Stored data:
○ ○ ○
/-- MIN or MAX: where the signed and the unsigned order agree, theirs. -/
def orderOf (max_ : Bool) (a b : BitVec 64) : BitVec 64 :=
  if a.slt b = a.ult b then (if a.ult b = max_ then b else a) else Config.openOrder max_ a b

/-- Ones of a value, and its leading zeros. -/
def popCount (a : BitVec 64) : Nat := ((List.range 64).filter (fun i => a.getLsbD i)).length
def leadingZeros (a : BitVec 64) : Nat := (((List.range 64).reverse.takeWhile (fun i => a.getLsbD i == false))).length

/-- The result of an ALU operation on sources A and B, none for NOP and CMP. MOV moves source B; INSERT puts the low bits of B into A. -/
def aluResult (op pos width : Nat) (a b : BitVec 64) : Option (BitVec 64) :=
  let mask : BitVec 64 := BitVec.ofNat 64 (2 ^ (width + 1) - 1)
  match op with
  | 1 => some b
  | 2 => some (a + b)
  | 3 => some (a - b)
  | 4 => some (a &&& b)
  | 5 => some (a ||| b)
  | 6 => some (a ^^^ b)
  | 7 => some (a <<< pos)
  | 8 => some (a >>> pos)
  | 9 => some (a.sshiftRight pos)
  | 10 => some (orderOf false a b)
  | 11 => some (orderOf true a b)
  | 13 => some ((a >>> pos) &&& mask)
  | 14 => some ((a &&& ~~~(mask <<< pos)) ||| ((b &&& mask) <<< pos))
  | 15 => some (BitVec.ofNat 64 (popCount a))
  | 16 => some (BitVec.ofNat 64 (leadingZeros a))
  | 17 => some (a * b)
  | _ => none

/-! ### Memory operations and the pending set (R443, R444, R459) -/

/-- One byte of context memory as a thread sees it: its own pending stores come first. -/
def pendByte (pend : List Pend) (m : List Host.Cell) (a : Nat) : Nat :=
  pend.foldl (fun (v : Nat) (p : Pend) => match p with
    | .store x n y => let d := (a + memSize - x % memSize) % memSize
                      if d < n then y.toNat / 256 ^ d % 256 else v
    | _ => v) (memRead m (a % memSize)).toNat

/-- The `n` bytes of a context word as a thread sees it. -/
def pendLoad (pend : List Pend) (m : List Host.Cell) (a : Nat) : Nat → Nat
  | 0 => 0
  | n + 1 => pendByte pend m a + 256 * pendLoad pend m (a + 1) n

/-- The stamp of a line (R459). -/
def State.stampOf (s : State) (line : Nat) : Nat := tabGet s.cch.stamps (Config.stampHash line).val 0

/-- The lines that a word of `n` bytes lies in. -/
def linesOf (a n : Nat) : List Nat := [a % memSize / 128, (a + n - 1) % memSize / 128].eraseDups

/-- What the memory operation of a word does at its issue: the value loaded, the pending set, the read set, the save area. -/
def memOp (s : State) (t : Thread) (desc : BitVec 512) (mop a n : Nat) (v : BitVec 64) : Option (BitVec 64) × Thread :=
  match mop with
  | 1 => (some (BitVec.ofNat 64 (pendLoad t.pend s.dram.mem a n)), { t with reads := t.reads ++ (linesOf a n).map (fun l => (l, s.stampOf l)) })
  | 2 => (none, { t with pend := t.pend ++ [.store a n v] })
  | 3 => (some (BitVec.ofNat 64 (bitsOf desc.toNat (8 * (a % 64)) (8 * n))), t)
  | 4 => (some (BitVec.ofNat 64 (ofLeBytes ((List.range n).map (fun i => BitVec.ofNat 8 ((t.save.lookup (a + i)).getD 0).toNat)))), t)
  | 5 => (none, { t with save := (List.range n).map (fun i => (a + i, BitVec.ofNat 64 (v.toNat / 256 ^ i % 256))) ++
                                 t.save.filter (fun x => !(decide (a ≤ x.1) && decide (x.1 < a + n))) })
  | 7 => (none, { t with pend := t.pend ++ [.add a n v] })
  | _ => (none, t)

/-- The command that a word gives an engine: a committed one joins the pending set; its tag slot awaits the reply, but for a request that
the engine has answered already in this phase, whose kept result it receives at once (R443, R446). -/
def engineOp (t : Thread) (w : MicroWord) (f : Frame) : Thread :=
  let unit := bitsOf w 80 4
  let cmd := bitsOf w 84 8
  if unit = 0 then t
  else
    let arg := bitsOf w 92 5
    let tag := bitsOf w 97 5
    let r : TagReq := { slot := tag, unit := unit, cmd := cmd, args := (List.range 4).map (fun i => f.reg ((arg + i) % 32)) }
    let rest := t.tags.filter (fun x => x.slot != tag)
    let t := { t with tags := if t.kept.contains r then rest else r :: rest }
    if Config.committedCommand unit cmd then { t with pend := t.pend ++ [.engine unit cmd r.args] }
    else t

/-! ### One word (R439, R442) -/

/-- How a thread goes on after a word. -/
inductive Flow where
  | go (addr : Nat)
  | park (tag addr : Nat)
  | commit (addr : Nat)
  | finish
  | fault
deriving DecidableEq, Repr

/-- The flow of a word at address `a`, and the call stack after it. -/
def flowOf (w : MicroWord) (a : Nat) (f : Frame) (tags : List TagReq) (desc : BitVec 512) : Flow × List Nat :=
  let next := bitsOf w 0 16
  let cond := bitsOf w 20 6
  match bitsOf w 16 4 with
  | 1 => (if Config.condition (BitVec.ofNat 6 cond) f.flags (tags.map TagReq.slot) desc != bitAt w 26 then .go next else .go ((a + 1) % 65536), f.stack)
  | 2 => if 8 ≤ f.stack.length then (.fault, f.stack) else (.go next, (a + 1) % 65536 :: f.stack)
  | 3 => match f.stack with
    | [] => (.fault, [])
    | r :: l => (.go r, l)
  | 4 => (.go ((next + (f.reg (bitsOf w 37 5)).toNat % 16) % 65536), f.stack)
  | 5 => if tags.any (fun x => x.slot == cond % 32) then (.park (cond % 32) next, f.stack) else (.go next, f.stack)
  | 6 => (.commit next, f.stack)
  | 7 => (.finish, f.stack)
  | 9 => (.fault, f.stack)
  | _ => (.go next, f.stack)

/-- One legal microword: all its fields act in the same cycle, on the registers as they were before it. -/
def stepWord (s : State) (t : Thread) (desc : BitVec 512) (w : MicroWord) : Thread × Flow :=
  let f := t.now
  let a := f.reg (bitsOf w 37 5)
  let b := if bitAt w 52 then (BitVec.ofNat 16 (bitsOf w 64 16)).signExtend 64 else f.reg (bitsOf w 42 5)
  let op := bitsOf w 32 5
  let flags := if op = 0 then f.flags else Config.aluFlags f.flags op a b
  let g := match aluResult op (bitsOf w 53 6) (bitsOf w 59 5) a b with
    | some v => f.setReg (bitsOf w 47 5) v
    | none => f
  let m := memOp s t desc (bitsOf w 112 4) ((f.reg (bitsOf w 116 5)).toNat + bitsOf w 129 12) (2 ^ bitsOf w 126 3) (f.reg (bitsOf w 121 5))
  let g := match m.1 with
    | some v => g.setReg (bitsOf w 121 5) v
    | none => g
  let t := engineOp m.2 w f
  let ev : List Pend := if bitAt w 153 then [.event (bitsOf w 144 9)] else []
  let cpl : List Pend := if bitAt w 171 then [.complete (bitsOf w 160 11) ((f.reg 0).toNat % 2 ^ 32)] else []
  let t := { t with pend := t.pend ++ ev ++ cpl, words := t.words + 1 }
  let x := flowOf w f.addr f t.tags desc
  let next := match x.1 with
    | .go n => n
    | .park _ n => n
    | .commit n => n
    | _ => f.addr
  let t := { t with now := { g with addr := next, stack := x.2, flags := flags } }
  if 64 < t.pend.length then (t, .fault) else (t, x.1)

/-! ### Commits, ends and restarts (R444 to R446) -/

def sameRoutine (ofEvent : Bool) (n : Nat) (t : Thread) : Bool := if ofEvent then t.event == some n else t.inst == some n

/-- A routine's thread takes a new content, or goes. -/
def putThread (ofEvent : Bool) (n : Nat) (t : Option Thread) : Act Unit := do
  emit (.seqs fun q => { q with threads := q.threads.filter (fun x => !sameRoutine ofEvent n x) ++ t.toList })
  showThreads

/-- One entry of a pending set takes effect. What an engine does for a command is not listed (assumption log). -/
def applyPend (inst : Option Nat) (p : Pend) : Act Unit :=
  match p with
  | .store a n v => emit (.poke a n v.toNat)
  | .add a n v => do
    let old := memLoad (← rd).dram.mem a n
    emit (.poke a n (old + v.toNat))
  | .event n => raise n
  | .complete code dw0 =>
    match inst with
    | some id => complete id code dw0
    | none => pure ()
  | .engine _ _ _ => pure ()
○ ○ ○
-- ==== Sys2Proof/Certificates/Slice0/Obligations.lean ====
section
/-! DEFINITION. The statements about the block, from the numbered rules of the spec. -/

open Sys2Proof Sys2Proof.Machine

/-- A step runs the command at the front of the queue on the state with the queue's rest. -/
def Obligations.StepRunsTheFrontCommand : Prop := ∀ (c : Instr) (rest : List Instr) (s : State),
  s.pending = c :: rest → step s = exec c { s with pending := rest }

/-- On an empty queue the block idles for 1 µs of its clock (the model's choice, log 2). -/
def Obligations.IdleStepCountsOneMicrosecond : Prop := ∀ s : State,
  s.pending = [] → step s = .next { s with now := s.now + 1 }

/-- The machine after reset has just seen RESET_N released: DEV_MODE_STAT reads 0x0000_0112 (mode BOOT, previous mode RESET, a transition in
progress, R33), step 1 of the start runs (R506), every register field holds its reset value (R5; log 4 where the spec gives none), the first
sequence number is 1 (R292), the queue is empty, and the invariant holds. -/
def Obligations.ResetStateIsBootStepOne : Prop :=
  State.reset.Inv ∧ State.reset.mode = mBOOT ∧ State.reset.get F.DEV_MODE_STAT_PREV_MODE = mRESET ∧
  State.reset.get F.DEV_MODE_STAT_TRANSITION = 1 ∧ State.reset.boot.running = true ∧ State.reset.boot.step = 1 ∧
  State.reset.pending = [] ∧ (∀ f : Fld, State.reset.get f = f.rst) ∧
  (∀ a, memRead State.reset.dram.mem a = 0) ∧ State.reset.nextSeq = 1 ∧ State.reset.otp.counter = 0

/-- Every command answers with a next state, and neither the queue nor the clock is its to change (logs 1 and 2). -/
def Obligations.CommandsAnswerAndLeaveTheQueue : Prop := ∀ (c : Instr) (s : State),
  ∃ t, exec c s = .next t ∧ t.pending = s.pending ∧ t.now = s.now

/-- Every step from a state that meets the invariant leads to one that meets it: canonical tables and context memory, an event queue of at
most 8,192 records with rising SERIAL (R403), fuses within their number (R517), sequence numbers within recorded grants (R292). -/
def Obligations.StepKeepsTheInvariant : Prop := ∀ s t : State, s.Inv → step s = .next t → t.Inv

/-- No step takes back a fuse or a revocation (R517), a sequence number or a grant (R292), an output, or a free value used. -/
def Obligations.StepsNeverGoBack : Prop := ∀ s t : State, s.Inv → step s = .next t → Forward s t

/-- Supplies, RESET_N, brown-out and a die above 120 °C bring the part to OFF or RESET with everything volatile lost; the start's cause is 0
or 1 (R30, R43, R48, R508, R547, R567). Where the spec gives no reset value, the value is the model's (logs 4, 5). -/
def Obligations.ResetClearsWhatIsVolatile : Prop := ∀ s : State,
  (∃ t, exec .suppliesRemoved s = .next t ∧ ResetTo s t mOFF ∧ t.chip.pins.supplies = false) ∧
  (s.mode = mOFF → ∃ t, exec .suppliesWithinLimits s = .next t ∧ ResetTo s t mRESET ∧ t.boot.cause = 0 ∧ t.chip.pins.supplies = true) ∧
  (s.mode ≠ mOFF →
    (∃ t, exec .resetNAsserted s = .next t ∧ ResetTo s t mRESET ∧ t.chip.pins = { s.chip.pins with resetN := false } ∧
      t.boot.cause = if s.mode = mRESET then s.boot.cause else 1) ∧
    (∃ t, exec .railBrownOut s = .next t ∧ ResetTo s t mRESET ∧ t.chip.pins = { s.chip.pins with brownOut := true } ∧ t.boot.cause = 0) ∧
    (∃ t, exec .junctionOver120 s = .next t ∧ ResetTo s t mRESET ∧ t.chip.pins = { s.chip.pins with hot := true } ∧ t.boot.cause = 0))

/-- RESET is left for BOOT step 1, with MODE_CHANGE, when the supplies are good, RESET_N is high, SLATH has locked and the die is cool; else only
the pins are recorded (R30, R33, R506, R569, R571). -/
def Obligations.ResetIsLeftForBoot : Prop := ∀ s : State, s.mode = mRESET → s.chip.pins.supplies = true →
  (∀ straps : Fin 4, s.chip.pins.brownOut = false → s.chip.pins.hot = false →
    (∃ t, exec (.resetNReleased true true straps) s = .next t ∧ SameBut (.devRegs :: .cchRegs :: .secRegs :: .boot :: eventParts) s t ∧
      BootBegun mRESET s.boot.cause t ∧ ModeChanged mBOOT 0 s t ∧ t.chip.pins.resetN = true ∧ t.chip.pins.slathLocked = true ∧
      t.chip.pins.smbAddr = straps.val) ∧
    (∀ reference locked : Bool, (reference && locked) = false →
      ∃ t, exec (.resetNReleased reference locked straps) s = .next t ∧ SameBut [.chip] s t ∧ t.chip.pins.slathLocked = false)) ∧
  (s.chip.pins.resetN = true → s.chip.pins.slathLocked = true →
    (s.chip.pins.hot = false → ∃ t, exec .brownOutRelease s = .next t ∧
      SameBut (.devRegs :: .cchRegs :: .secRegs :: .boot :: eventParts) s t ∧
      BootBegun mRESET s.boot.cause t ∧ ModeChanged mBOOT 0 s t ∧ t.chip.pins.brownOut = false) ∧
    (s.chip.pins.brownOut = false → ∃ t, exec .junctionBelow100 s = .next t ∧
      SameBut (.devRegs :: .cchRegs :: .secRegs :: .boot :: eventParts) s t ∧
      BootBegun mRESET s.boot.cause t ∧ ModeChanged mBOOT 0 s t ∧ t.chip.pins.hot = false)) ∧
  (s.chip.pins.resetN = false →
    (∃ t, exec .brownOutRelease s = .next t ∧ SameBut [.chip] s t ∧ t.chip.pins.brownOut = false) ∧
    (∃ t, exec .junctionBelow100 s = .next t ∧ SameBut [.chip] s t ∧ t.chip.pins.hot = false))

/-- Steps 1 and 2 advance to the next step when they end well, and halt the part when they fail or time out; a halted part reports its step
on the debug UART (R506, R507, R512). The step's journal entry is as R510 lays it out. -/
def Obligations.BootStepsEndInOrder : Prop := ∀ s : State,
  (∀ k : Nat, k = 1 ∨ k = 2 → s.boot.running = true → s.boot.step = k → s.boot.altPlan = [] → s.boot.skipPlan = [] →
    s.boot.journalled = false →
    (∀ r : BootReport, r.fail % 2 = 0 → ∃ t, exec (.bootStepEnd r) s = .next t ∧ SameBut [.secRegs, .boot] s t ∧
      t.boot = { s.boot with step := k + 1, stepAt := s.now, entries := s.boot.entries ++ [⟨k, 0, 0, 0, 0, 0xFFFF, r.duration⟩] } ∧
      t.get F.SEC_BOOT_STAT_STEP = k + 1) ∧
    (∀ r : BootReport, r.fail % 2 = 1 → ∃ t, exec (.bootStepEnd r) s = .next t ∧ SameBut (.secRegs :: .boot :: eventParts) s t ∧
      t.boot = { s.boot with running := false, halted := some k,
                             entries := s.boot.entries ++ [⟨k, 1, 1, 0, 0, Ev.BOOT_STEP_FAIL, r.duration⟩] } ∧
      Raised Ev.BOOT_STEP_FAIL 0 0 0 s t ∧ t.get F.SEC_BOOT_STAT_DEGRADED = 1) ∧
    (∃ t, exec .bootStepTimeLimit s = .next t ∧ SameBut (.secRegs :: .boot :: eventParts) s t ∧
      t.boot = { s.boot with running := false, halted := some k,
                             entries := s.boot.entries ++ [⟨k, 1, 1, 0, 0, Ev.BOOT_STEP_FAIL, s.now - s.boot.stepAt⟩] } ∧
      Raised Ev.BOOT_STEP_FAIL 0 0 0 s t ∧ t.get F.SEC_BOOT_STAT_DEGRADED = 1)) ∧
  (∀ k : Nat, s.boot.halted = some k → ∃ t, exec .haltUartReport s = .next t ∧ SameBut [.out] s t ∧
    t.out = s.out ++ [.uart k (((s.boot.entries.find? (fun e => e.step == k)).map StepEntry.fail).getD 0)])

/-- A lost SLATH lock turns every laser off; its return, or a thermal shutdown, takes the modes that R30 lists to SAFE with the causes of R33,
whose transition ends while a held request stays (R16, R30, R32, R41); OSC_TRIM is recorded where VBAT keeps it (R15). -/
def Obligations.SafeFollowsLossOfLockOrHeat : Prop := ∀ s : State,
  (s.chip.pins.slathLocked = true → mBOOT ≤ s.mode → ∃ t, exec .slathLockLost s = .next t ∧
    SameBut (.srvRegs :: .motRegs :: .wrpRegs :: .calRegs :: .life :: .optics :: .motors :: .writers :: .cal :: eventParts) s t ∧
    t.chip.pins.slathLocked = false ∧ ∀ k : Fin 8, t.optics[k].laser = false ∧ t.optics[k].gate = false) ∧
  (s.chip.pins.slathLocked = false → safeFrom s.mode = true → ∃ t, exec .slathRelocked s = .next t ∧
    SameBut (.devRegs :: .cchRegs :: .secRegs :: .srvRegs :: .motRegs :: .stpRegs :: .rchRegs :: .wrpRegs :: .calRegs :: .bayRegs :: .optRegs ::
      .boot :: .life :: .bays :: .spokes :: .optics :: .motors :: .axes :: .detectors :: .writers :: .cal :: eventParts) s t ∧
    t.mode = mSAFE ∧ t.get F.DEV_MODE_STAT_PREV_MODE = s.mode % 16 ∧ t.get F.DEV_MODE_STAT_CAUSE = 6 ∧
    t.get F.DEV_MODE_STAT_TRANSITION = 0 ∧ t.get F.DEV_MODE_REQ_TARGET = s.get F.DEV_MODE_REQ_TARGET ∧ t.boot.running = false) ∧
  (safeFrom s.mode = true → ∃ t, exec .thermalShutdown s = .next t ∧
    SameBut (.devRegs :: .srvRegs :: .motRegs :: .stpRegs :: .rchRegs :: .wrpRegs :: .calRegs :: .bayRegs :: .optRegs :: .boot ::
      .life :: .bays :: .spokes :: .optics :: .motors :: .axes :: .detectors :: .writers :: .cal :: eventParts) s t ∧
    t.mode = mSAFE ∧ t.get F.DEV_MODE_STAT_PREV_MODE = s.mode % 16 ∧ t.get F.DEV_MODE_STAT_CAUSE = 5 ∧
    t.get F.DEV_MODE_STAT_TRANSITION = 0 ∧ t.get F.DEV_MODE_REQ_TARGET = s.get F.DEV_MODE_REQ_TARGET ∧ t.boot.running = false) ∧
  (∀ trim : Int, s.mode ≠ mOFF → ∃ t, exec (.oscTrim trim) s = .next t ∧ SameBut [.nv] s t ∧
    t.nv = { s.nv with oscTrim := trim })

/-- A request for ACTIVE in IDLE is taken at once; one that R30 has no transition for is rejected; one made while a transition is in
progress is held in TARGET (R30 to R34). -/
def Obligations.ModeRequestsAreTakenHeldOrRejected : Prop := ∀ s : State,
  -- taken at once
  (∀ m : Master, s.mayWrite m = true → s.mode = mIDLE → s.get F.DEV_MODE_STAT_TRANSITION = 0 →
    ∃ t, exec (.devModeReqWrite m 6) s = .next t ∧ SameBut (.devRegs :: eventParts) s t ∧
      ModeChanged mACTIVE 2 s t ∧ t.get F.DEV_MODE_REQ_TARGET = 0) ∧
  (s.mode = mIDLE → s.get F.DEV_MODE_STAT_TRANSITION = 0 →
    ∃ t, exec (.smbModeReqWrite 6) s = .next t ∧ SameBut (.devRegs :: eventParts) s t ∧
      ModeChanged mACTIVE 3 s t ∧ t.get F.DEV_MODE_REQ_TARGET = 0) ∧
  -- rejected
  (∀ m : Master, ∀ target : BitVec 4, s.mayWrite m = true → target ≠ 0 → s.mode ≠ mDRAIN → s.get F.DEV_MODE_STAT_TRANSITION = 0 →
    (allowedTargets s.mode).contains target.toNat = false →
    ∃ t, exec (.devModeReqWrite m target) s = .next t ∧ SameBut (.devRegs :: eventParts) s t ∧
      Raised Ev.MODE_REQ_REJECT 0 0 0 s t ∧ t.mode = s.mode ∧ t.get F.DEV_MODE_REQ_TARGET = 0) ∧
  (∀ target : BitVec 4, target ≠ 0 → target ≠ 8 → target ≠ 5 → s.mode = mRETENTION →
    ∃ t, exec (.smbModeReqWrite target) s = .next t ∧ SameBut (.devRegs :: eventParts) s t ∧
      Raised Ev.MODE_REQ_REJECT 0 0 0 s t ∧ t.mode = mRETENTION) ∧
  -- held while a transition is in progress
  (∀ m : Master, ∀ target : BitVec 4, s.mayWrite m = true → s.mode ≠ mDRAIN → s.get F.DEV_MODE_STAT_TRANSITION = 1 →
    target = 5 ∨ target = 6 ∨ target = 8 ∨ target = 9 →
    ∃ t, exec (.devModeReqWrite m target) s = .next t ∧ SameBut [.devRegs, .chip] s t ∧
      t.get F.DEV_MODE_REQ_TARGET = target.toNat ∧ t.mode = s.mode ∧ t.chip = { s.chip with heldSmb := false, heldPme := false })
○ ○ ○
WORK TASK – Wherever the string "BootReport" appears in the data above, report the whole line.

SOLVED EXERCISE –
    (∀ r : BootReport, r.fail % 2 = 0 → ∃ t, exec (.bootStepEnd r) s = .next t ∧ SameBut [.secRegs, .boot] s t ∧
    (∀ r : BootReport, r.fail % 2 = 1 → ∃ t, exec (.bootStepEnd r) s = .next t ∧ SameBut (.secRegs :: .boot :: eventParts) s t ∧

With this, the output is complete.